Hartley, meanwhile, explained that “risk processing is a major area of value that insurers are now competing on”.
He continued: “What this [refers to] is the manual steps to turn new business risks, renewals, mid-term adjustments [and] claims into a digital, decision ready format. This enables insurers to unhook premium growth from expense growth and achieve better control over risk selection.”
Pace of change progressing
The tide is turning, however – the majority of the industry experts I spoke to feel that digital transformation in commercial lines is now on the up.
Hartley explained that although digitalisation in this sector “has been slower” historically, it has now been “measurably speeding up” since 2021.
“For example, Beazley Digital [is] straight processing 80% of risk submissions. Allianz UK [has a] goal to digitally deliver quotes to brokers for 80% of risks within one hour.

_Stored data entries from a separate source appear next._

@[simp] theorem State.zeroLive_phase (s : State) : s.zeroLive.phase = s.phase := rfl
@[simp] theorem State.zeroLive_time (s : State) : s.zeroLive.time = s.time := rfl
@[simp] theorem State.zeroLive_intake (s : State) : s.zeroLive.intake = s.intake := rfl
@[simp] theorem State.zeroLive_map (s : State) : s.zeroLive.map = s.map := rfl
@[simp] theorem State.zeroLive_pool (s : State) : s.zeroLive.pool = s.pool := rfl
@[simp] theorem State.zeroLive_budget (s : State) : s.zeroLive.budget = s.budget := rfl
@[simp] theorem State.zeroLive_arbiter (s : State) : s.zeroLive.arbiter = s.arbiter := rfl
@[simp] theorem State.zeroLive_mem (s : State) : s.zeroLive.mem = s.mem := rfl
@[simp] theorem State.zeroLive_transit (s : State) : s.zeroLive.transit = s.transit := rfl
@[simp] theorem State.zeroLive_ret (s : State) : s.zeroLive.ret = s.ret := rfl
@[simp] theorem State.zeroLive_stats_live (s : State) :
    s.zeroLive.stats.live = Vector.replicate 16 ClassStats.zero := rfl
@[simp] theorem State.zeroLive_stats_globals (s : State) :
    s.zeroLive.stats.globals = GlobalStats.zero := rfl
@[simp] theorem State.zeroLive_stats_bank (s : State) : s.zeroLive.stats.bank = s.stats.bank := rfl
@[simp] theorem State.zeroLive_stats_intervalStart (s : State) :
    s.zeroLive.stats.intervalStart = s.time := rfl
@[simp] theorem State.zeroLive_stats_boundaries (s : State) :
    s.zeroLive.stats.boundaries = s.stats.boundaries := rfl
@[simp] theorem State.zeroLive_stats_autoInterval (s : State) :
    s.zeroLive.stats.autoInterval = s.stats.autoInterval := rfl
@[simp] theorem State.zeroLive_stats_timerStart (s : State) :
    s.zeroLive.stats.timerStart = s.stats.timerStart := rfl
@[simp] theorem State.zeroLive_incidents (s : State) : s.zeroLive.incidents = s.incidents := rfl
@[simp] theorem State.zeroLive_alerts (s : State) : s.zeroLive.alerts = s.alerts := rfl
@[simp] theorem State.zeroLive_port (s : State) : s.zeroLive.port = s.port := rfl
@[simp] theorem State.zeroLive_cause (s : State) : s.zeroLive.cause = s.cause := rfl
@[simp] theorem State.zeroLive_draws (s : State) : s.zeroLive.draws = s.draws := rfl
@[simp] theorem State.zeroLive_pending (s : State) : s.zeroLive.pending = s.pending := rfl
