theorem State.memSide_writeShadow (s : State) (e : MapIndex) (m : MatchEntry) :
    (s.writeShadow e m).memSide = s.memSide := by
  rw [s.writeShadow_eq e m]
  rfl

theorem State.memSide_writeBoundaries (s : State) (b : Vector (BitVec 16) 7) :
    (s.writeBoundaries b).memSide = s.memSide := by
  unfold State.writeBoundaries
  split
  · rfl
  · exact s.memSide_raise _

theorem State.memSide_writeStallLimit (s : State) (v : BitVec 16) :
    (s.writeStallLimit v).memSide = s.memSide :=
  State.memSide_reportStall _

/-! ### The links and the credits -/

theorem State.memSide_fabricLinkUp (s : State) : s.fabricLinkUp.memSide = s.memSide := by
  unfold State.fabricLinkUp
  split
  · exact State.memSide_raise _ _
  · rfl

theorem State.memSide_dropIntake (s : State) : s.dropIntake.memSide = s.memSide := by
  unfold State.dropIntake
  split <;> rfl

/-- With the link down no slot is in flight, so a quiesce completes (R137, R113). -/
theorem State.memSide_fabricLinkDown {s : State} (h : s.ret.link = .up) :
    s.fabricLinkDown.memSide = { s.memSide with inFlight := fun _ => false }.completed := by
  have hslots := State.memSide_mapSlots s.dropIntake SlotState.fabricDown
  simp only [State.memSide_dropIntake, SlotState.isInFlight_fabricDown] at hslots
  rw [State.fabricLinkDown, h]
  simp only [State.memSide_completeQuiesce, State.memSide_raise, State.memSide_countGlobal]
  rw [← hslots]
  rfl

theorem State.memSide_memoryLinkDown {s : State} (h : s.mem.link ≠ .down) :
    s.memoryLinkDown.memSide = { s.memSide with
      mem := ⟨.down, 0, 0⟩, channel := none, inFlight := fun _ => false }.completed := by
  have hslots := State.memSide_mapSlots { s with mem := ⟨.down, 0, 0⟩, arbiter.channel := none }
    SlotState.memoryDown
  simp only [SlotState.isInFlight_memoryDown] at hslots
  unfold State.memoryLinkDown
  split
  · exact absurd ‹_› h
  all_goals
    simp only [State.memSide_chooseOffer, State.memSide_completeQuiesce, State.memSide_raise,
      State.memSide_countGlobal, State.memSide_joinAnswers, hslots]
    rfl

theorem State.fabricLinkDown_memKept (s : State) : s.memSide.Kept s.fabricLinkDown.memSide := by
  cases hl : s.ret.link with
  | down =>
    rw [State.fabricLinkDown, hl]
    exact .refl _
  | up =>
    rw [State.memSide_fabricLinkDown hl]
    exact .completed s.memSide id (.inl rfl) nofun

theorem MemPort.sound_down : (⟨.down, 0, 0⟩ : MemPort).Sound :=
  ⟨by decide, by decide, fun _ => rfl, nofun⟩

theorem State.memoryLinkDown_memKept (s : State) : s.memSide.Kept s.memoryLinkDown.memSide := by
  by_cases hm : s.mem.link = .down
  · rw [State.memoryLinkDown, hm]
    exact .refl _
  · rw [State.memSide_memoryLinkDown hm]
    exact .completed s.memSide (fun _ => MemPort.sound_down) (.inr rfl) nofun

theorem State.memoryLinkUp_memKept (s : State) : s.memSide.Kept s.memoryLinkUp.memSide := by
  unfold State.memoryLinkUp
  split
  · rename_i hl
    rw [State.memSide_raise]
    refine .of_same_quiesce rfl rfl rfl (.inl rfl) fun ⟨_, havailable, hclosed, _⟩ => ?_
    have hgranted : s.mem.granted = 0 := hclosed (by simp [State.memSide, hl])
    exact ⟨by simp [State.memSide, hgranted], havailable, fun _ => hgranted, nofun⟩
  all_goals exact .refl _

theorem State.memSide_creditExcess (s : State) (case count : Nat) :
    (s.creditExcess case count).memSide = s.memSide := by
  rw [State.creditExcess, State.memSide_raise, State.memSide_countGlobal]

/-- A grant of the 1 to 64 credits that a message carries (R101, R198). -/
theorem State.creditGrant_memKept (s : State) {n : Nat} (hpos : 1 ≤ n) (hle : n ≤ 64) :
    s.memSide.Kept (s.creditGrant n).memSide := by
  unfold State.creditGrant
  split
  · exact .refl _
  · exact .of_same_quiesce rfl rfl rfl (.inl rfl) fun _ =>
      ⟨hle, Nat.le_refl n, fun h => absurd rfl h, fun _ => hpos⟩
  · exact .of_eq (s.memSide_creditExcess 1 n)

theorem State.creditReturn_memKept (s : State) (n : Nat) : s.memSide.Kept (s.creditReturn n).memSide := by
  unfold State.creditReturn
  split
  · exact .refl _
  · exact .of_eq (s.memSide_creditExcess 3 n)
  · split
    · rename_i hroom
      exact .of_same_quiesce rfl rfl rfl (.inl rfl) fun ⟨hgranted, _, hclosed, hopened⟩ =>
        ⟨hgranted, hroom, hclosed, hopened⟩
    · rw [State.memSide_creditExcess]
      exact .of_same_quiesce rfl rfl rfl (.inl rfl) fun ⟨hgranted, _, hclosed, hopened⟩ =>
        ⟨hgranted, Nat.le_refl s.mem.granted, hclosed, hopened⟩

/-! ### Slots that leave flight -/

/-- A slot goes out of flight, and the quiesce completes with the last (R113). -/
theorem MemSide.Kept.landed (a : MemSide) (k : SlotId) :
    a.Kept { a with inFlight := Function.update a.inFlight k false }.completed := by
  refine .completed a id (.inl rfl) fun i hi => ?_
  rw [Function.update_apply] at hi
  split at hi
  · cases hi
  · exact hi

theorem State.expire_memKept {s : State} {k : SlotId} {r : SlotRecord} {d : Time}
    (hk : s.transit.slots[k].state = .inFlight r (some d) false) :
    s.memSide.Kept (s.expire k r d).memSide := by
  have hcount : (s.countClass r.cls .timeouts 1).memSide = s.memSide := State.memSide_countClass _ _ _ _
  unfold State.expire
  dsimp only
  split
  · simp only [State.memSide_chooseOffer, State.memSide_completeQuiesce, State.memSide_raise,
      State.memSide_joinAnswers, State.memSide_setSlotState, hcount]
    exact .landed _ k
  · rw [State.memSide_raise, State.memSide_setSlotState_of_same (by rw [State.countClass_transit, hk]; rfl)]
    exact .of_eq hcount

theorem State.expireSlot_memKept (s : State) (k : SlotId) : s.memSide.Kept (s.expireSlot k).memSide := by
  unfold State.expireSlot
  split
  · split
    · exact State.expire_memKept ‹_›
    · exact .refl _
  all_goals exact .refl _

theorem State.complete_memKept (s : State) (k : SlotId) (r : SlotRecord) (overdue : Bool)
    (resp : MemResponse) : s.memSide.Kept (s.complete k r overdue resp).memSide := by
  have hdeliver : (s.deliver k r resp .completion).memSide
      = { s.memSide with inFlight := Function.update s.memSide.inFlight k false } :=
    s.memSide_setSlotState k .free
  have hcomplete : (s.complete k r overdue resp).memSide
      = (s.deliver k r resp .completion).memSide.completed := by
    rw [State.complete, State.memSide_chooseOffer, State.memSide_completeQuiesce, State.memSide_countClass]
    rfl
  rw [hcomplete, hdeliver]
  exact .landed _ k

This is setting a new market standard,” he said.
Soni added: “Digitalisation of commercial lines is progressing at pace, stimulated by customer and broker demand, as well as the desire to deliver a better all-round experience across the insurance industry.
“Although personal lines took the first step and [was] expected to change at the same rate as banks and tech companies, commercial lines is starting to catch up.

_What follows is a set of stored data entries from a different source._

-- ==== Sys2Proof/Certificates/Slice0/Obligations.lean ====
section
/-!
DEFINITION. The statements for the provers. Each docstring names the rule of spec/ its statement rests on; where a clause is an
inference the spec marks as its own ("[derived: ...]"), or a choice of the model (a log entry), the docstring says so. A result
statement holds under every aliasing of its registers (spec/10_state.md R32): the operands are read from the state before.
-/

open Sys2Proof Sys2Proof.Machine

/-! ## Encoding (spec/30_encoding.md) -/

/-- R87 (which the spec marks as derived from R72, R73, R78): its eight example words decode to the commands they stand for. -/
def Obligations.ExampleWordsDecode : Prop :=
  decode true 0x00310220 = .ok (.add 2 3 0 1) ∧
  decode true 0x00FF0102 = .ok (.xli 1 255) ∧
  decode true 0x00020004 = .ok (.vzero 0 2) ∧
  decode true 0x00011005 = .ok (.vwr 0 1 1) ∧
  decode true 0x00532430 = .ok (.div 4 5 2 3) ∧
  decode true 0x0032013A = .ok (.shrf 1 0 2 3) ∧
  decode true 0x00007003 = .ok (.xrd 7) ∧
  decode true 0x00001143 = .ok (.not 1 1)

/-- R78 with R72, R73, R83: for every command, every word with its opcode, its operands in the fields the map gives them and 0
in every other field decodes to it; opcode 0x00 is illegal. -/
def Obligations.OpcodeMapDecodes : Prop :=
  ∀ (logic : Bool) (w : Word32) (a b c d : Fin 16) (imm : Imm16),
    (bitsOf w 7 0 = 0 → ∃ e, decode logic w = .error e) ∧
    (FormatRFields w 0x01 a 0 0 0 → decode logic w = .ok (.xld a)) ∧
    (FormatIFields w 0x02 a 0 imm.toNat → decode logic w = .ok (.xli a imm)) ∧
    (FormatRFields w 0x03 0 b 0 0 → decode logic w = .ok (.xrd b)) ∧
    (FormatIFields w 0x04 a 0 imm.toNat → decode logic w = .ok (.vzero a imm)) ∧
    (FormatIFields w 0x05 a b imm.toNat → decode logic w = .ok (.vwr a b imm)) ∧
    (FormatIFields w 0x06 a b imm.toNat → decode logic w = .ok (.vrd a b imm)) ∧
    (FormatRFields w 0x07 a b 0 0 → decode logic w = .ok (.vlen a b)) ∧
    (FormatRFields w 0x08 a b 0 0 → decode logic w = .ok (.vmov a b)) ∧
    (FormatIFields w 0x09 a b imm.toNat → decode logic w = .ok (.vpad a b imm)) ∧
    (FormatRFields w 0x10 a b c d → a ≠ d → decode logic w = .ok (.adds a d b c)) ∧
    (FormatRFields w 0x11 a b c d → a ≠ d → decode logic w = .ok (.subs a d b c)) ∧
    (FormatRFields w 0x12 a b c 0 → decode logic w = .ok (.muls a b c)) ∧
    (FormatRFields w 0x18 a b c 0 → decode logic w = .ok (.cmp a b c)) ∧
    (FormatRFields w 0x19 a b c 0 → decode logic w = .ok (.eq a b c)) ∧
    (FormatRFields w 0x20 a b c d → decode logic w = .ok (.add a d b c)) ∧
    (FormatRFields w 0x21 a b c d → decode logic w = .ok (.sub a d b c)) ∧
    (FormatRFields w 0x28 a b c 0 → decode logic w = .ok (.mulsc a b c)) ∧
    (FormatRFields w 0x29 a b c 0 → decode logic w = .ok (.mul a b c)) ∧
    (FormatRFields w 0x30 a b c d → a ≠ d → decode logic w = .ok (.div a d b c)) ∧
    (FormatRFields w 0x38 a b c 0 → decode logic w = .ok (.shl a b c)) ∧
    (FormatRFields w 0x39 a b c 0 → decode logic w = .ok (.shr a b c)) ∧
    (FormatRFields w 0x3A a b c d → decode logic w = .ok (.shrf a b c d)) ∧
    (FormatRFields w 0x3C a b 0 0 → decode logic w = .ok (.lzc a b)) ∧
    (FormatRFields w 0x3D a b 0 0 → decode logic w = .ok (.tzc a b)) ∧
    (FormatRFields w 0x3E a b 0 0 → decode logic w = .ok (.bwid a b)) ∧
    (FormatRFields w 0x40 a b c 0 → decode true w = .ok (.and a b c)) ∧
    (FormatRFields w 0x41 a b c 0 → decode true w = .ok (.or a b c)) ∧
    (FormatRFields w 0x42 a b c 0 → decode true w = .ok (.xor a b c)) ∧
    (FormatRFields w 0x43 a b 0 0 → decode true w = .ok (.not a b))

“This covers both how we interact with customers, develop and distribute propositions and improve key areas - from underwriting through to the claims function.

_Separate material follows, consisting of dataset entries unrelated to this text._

-- ==== Sys2Proof/Tests/Slice0.lean ====
section
/-!
SUPPORT. The model's own tests: the WellFormed smoke, the decoder on words written out from the spec, one step on rows of
spec/95_test_vectors.md (at most two per command), the port, the assembler, and a witness for the hypotheses of each
obligation.
-/

namespace Sys2Proof.Tests

open Sys2Proof.Machine

/-! ## Helpers -/

/-- The reset state of a build with `W = 8`, `CAP = 8` and the given logic unit, with some registers written. -/
def start (logic : Bool) (vs : List (VReg × Number)) (xs : List (XReg × Word64)) : State :=
  xs.foldl (fun s p => s.writeX p.1 p.2)
    (vs.foldl (fun s p => s.writeV p.1 p.2) (State.resetWith { Params.vectors with logicPresent := logic }))

/-- The state with one held command on the port. -/
def offering (s : State) (w : Word32) (din : Word64) : State := { s with offers := [.command w din .hold] }

/-- The state after a fault of an earlier command. -/
def faultedBy (s : State) (c : FaultCode) (w : Word32) : State :=
  { s with faulted := true, faultCode := c, faultCmd := w }

/-- What holds after one step, if the step answers a next state. -/
def next (s : State) (check : State → Bool) : Bool :=
  match step s with
  | .next t => check t
  | .fault _ => false
  | .refused _ => false

/-- What holds after the step that performs a command. -/
def after (s : State) (w : Word32) (din : Word64) (check : State → Bool) : Bool := next (offering s w din) check

/-! ## WellFormed smoke: a term each check refuses, and its neighbour that it lets pass -/

theorem test_wellFormed_adds_same : (Instr.adds 3 3 1 2).wellFormed true = false := by decide
theorem test_wellFormed_subs_same : (Instr.subs 0 0 1 2).wellFormed true = false := by decide
theorem test_wellFormed_div_same : (Instr.div 15 15 1 2).wellFormed true = false := by decide
theorem test_wellFormed_adds_other : (Instr.adds 3 4 3 3).wellFormed false = true := by decide
theorem test_wellFormed_add_same_number : (Instr.add 3 3 1 2).wellFormed false = true := by decide
theorem test_wellFormed_and_absent : (Instr.and 0 1 2).wellFormed false = false := by decide
theorem test_wellFormed_or_absent : (Instr.or 0 1 2).wellFormed false = false := by decide
theorem test_wellFormed_xor_absent : (Instr.xor 0 1 2).wellFormed false = false := by decide
theorem test_wellFormed_not_absent : (Instr.not 0 1).wellFormed false = false := by decide
theorem test_wellFormed_not_present : (Instr.not 0 1).wellFormed true = true := by decide

/-! ## Decode: words written out bit by bit from R72, R73 and R78 (`rd` 14, `rs1` 5, `rs2` 9, `re` 2, `imm16` 0x8123) -/

theorem test_decode_transfer :
    decode true 0b00000000_0000_0000_0000_1110_00000001 = .ok (.xld 14) ∧
    decode true 0b1000000100100011_0000_1110_00000010 = .ok (.xli 14 0x8123) ∧
    decode true 0b00000000_0000_0000_0101_0000_00000011 = .ok (.xrd 5) ∧
    decode true 0b1000000100100011_0000_1110_00000100 = .ok (.vzero 14 0x8123) ∧
    decode true 0b1000000100100011_0101_1110_00000101 = .ok (.vwr 14 5 0x8123) ∧
    decode true 0b1000000100100011_0101_1110_00000110 = .ok (.vrd 14 5 0x8123) ∧
    decode true 0b00000000_0000_0000_0101_1110_00000111 = .ok (.vlen 14 5) ∧
    decode true 0b00000000_0000_0000_0101_1110_00001000 = .ok (.vmov 14 5) ∧
    decode true 0b1000000100100011_0101_1110_00001001 = .ok (.vpad 14 5 0x8123) := by
  refine ⟨?_, ?_, ?_, ?_, ?_, ?_, ?_, ?_, ?_⟩ <;> decide

theorem test_decode_scalar :
    decode true 0b00000000_0010_1001_0101_1110_00010000 = .ok (.adds 14 2 5 9) ∧
    decode true 0b00000000_0010_1001_0101_1110_00010001 = .ok (.subs 14 2 5 9) ∧
    decode true 0b00000000_0000_1001_0101_1110_00010010 = .ok (.muls 14 5 9) := by
  refine ⟨?_, ?_, ?_⟩ <;> decide

theorem test_decode_compare :
    decode true 0b00000000_0000_1001_0101_1110_00011000 = .ok (.cmp 14 5 9) ∧
    decode true 0b00000000_0000_1001_0101_1110_00011001 = .ok (.eq 14 5 9) := by
  refine ⟨?_, ?_⟩ <;> decide

theorem test_decode_addsub :
    decode true 0b00000000_0010_1001_0101_1110_00100000 = .ok (.add 14 2 5 9) ∧
    decode true 0b00000000_0010_1001_0101_1110_00100001 = .ok (.sub 14 2 5 9) := by
  refine ⟨?_, ?_⟩ <;> decide

theorem test_decode_multiply :
    decode true 0b00000000_0000_1001_0101_1110_00101000 = .ok (.mulsc 14 5 9) ∧
    decode true 0b00000000_0000_1001_0101_1110_00101001 = .ok (.mul 14 5 9) := by
  refine ⟨?_, ?_⟩ <;> decide

theorem test_decode_divide :
    decode true 0b00000000_0010_1001_0101_1110_00110000 = .ok (.div 14 2 5 9) := by
  decide
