-- ==== Sys2Proof/Syntax.lean ====
section
/-!
DEFINITION. Syntax.lean: the instructions and events of the machine, one constructor for each row of
spec/opcode_table.json. An instruction carries every field of its format (02 R43, R49, R50; 14 R307), the reserved ones
too, because a reserved bit that is set is an issue-time check of the device (R58, R309) and not a matter of decoding.
-/

namespace Sys2Proof

/-- The issue controls of an instruction header below OPC (R43). -/
structure Hdr where
  /-- minimum issue distance (R44) -/
  stall : BitVec 4
  /-- bit i: wait until flag fi reads zero (R46) -/
  wait : BitVec 12
  /-- flag counted, 0 to 11; 15 none (R46) -/
  setf : BitVec 4
  /-- cache policy (R48) -/
  hint : BitVec 2
deriving DecidableEq, Repr

/-- A guard field (R50): guard register, bit index, negation; all zero means no guard. -/
structure Guard where
  k : BitVec 3
  bit : BitVec 5
  neg : BitVec 1
deriving DecidableEq, Repr

/-- Format R, register (R49). -/
structure FormR where
  h : Hdr
  ga : Guard
  gb : Guard
  /-- modifier field, read as R54 or R56 -/
  md : BitVec 12
  d : BitVec 8
  a : BitVec 8
  b : BitVec 8
  c : BitVec 8
  rsv : BitVec 2
deriving DecidableEq, Repr

/-- Format X, five operands (R49). -/
structure FormX where
  h : Hdr
  ga : Guard
  gb : Guard
  d : BitVec 8
  a : BitVec 8
  b : BitVec 8
  c : BitVec 8
  e : BitVec 8
  rsv : BitVec 6
deriving DecidableEq, Repr

/-- Format I, immediate (R49). -/
structure FormI where
  h : Hdr
  ga : Guard
  d : BitVec 8
  a : BitVec 8
  imm : BitVec 32
  sub : BitVec 7
deriving DecidableEq, Repr

/-- Format M, memory (R49); HND is read by R52, OFS by R52 or R64. -/
structure FormM where
  h : Hdr
  ga : Guard
  gb : Guard
  hnd : BitVec 12
  d : BitVec 8
  a : BitVec 8
  b : BitVec 8
  ofs : BitVec 10
deriving DecidableEq, Repr

/-- Format B, branch (R49, R53). -/
structure FormB where
  h : Hdr
  ga : Guard
  gb : Guard
  tgt : BitVec 22
  slot : BitVec 3
  a : BitVec 8
  sub : BitVec 13
deriving DecidableEq, Repr

/-- Format T, tile (R49). -/
structure FormT where
  h : Hdr
  ga : Guard
  gb : Guard
  trec : BitVec 4
  a : BitVec 8
  b : BitVec 8
  c : BitVec 8
  d : BitVec 8
  sub : BitVec 10
deriving DecidableEq, Repr

/-- Format S, system (R49): 55 bits whose fields the instruction's entry gives. -/
structure FormS where
  h : Hdr
  ga : Guard
  body : BitVec 55
deriving DecidableEq, Repr

/-- Cox format CR (R307). -/
structure FormCR where
  d : BitVec 4
  a : BitVec 4
  b : BitVec 4
  rsv : BitVec 46
deriving DecidableEq, Repr

/-- Cox format CI (R307). -/
structure FormCI where
  d : BitVec 4
  a : BitVec 4
  rsv : BitVec 18
  imm : BitVec 32
deriving DecidableEq, Repr

/-- Cox format CB (R307). -/
structure FormCB where
  a : BitVec 4
  b : BitVec 4
  rsv : BitVec 38
  tgt : BitVec 12
deriving DecidableEq, Repr

/-- Cox format CC (R307). -/
structure FormCC where
  buf : BitVec 4
  ireg : BitVec 4
  treg : BitVec 4
  wtag : BitVec 8
  stag : BitVec 8
  rsv : BitVec 30
deriving DecidableEq, Repr

/-- Cox format CF (R307). -/
structure FormCF where
  buf : BitVec 4
  oreg : BitVec 4
  vreg : BitVec 4
  rsv : BitVec 46
deriving DecidableEq, Repr

/-- The words of an encoded instruction: 96 bits for a crew (R33), 64 bits for a cox (R307). -/
inductive Encoded where
  | crew (w : BitVec 96)
  | cox (w : BitVec 64)
deriving DecidableEq, Repr

/-- Why bytes are not an instruction. -/
inductive DecodeError where
  /-- fewer than 12 bytes of a crew instruction (R33) -/
  | crewTooShort
  /-- fewer than 8 bytes of a cox instruction (R307) -/
  | coxTooShort
deriving DecidableEq, Repr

“I believe digitalisation of commercial lines is accelerating and the crux will be to keep pace and maintain the rate of change.
“As we move beyond modernising internal processing, the next step will be to enable more digital interaction, more self-service and more innovative products.
“The key will be anticipating customer requirements before they have happened, as well as upskilling our experts with the tools that will allow streamlined processes to become the norm.”
However, Henderson warned that commercial lines digitalisation cannot follow the same route as personal lines.
He explained: “Commercial lines need to become at least as digitally savvy as personal lines, but in very different ways.
“Personal lines were forced to digitise to handle large numbers of customers with similar requirement, whereas commercial lines need to digitise to allow expert advice to be delivered to companies as efficiently as possible.
“Commercial lines businesses - apart from micro SME level and other more homogenous business lines - need to focus on using digitisation to reduce overhead and ensure quality while continuing to deliver expert advice.”
For him, insurers hold the key to really turning the digitalisation dial in commercial lines.
“The insurers can unlock innovation by providing targeted funding and real access to knowledge and data. They need to encourage the new wave of innovators to learn about commercial insurance - you cannot digitise what you don’t understand,” Henderson added.
Joining the digital dots
The Covid-19 pandemic helped prove that digital methods and processes have to be an important part of businesses’ operating models moving forward.
Although personal lines focused firms have leapt at this opportunity to engage directly with consumers, commercial lines providers – traditionally – have been wondering how best to action technology.
This void has even led to firms like Cytora, which launched in 2014, being established to help join some of the dots for insurance businesses – Hartley told me that the lack of digitalisation in commercial lines was a specific niche that his firm strived to address.
It’s great news that the commercial lines sector is now becoming more tech savvy – it will be interesting to see where the next innovation comes from and how this will impact market participants and end customers.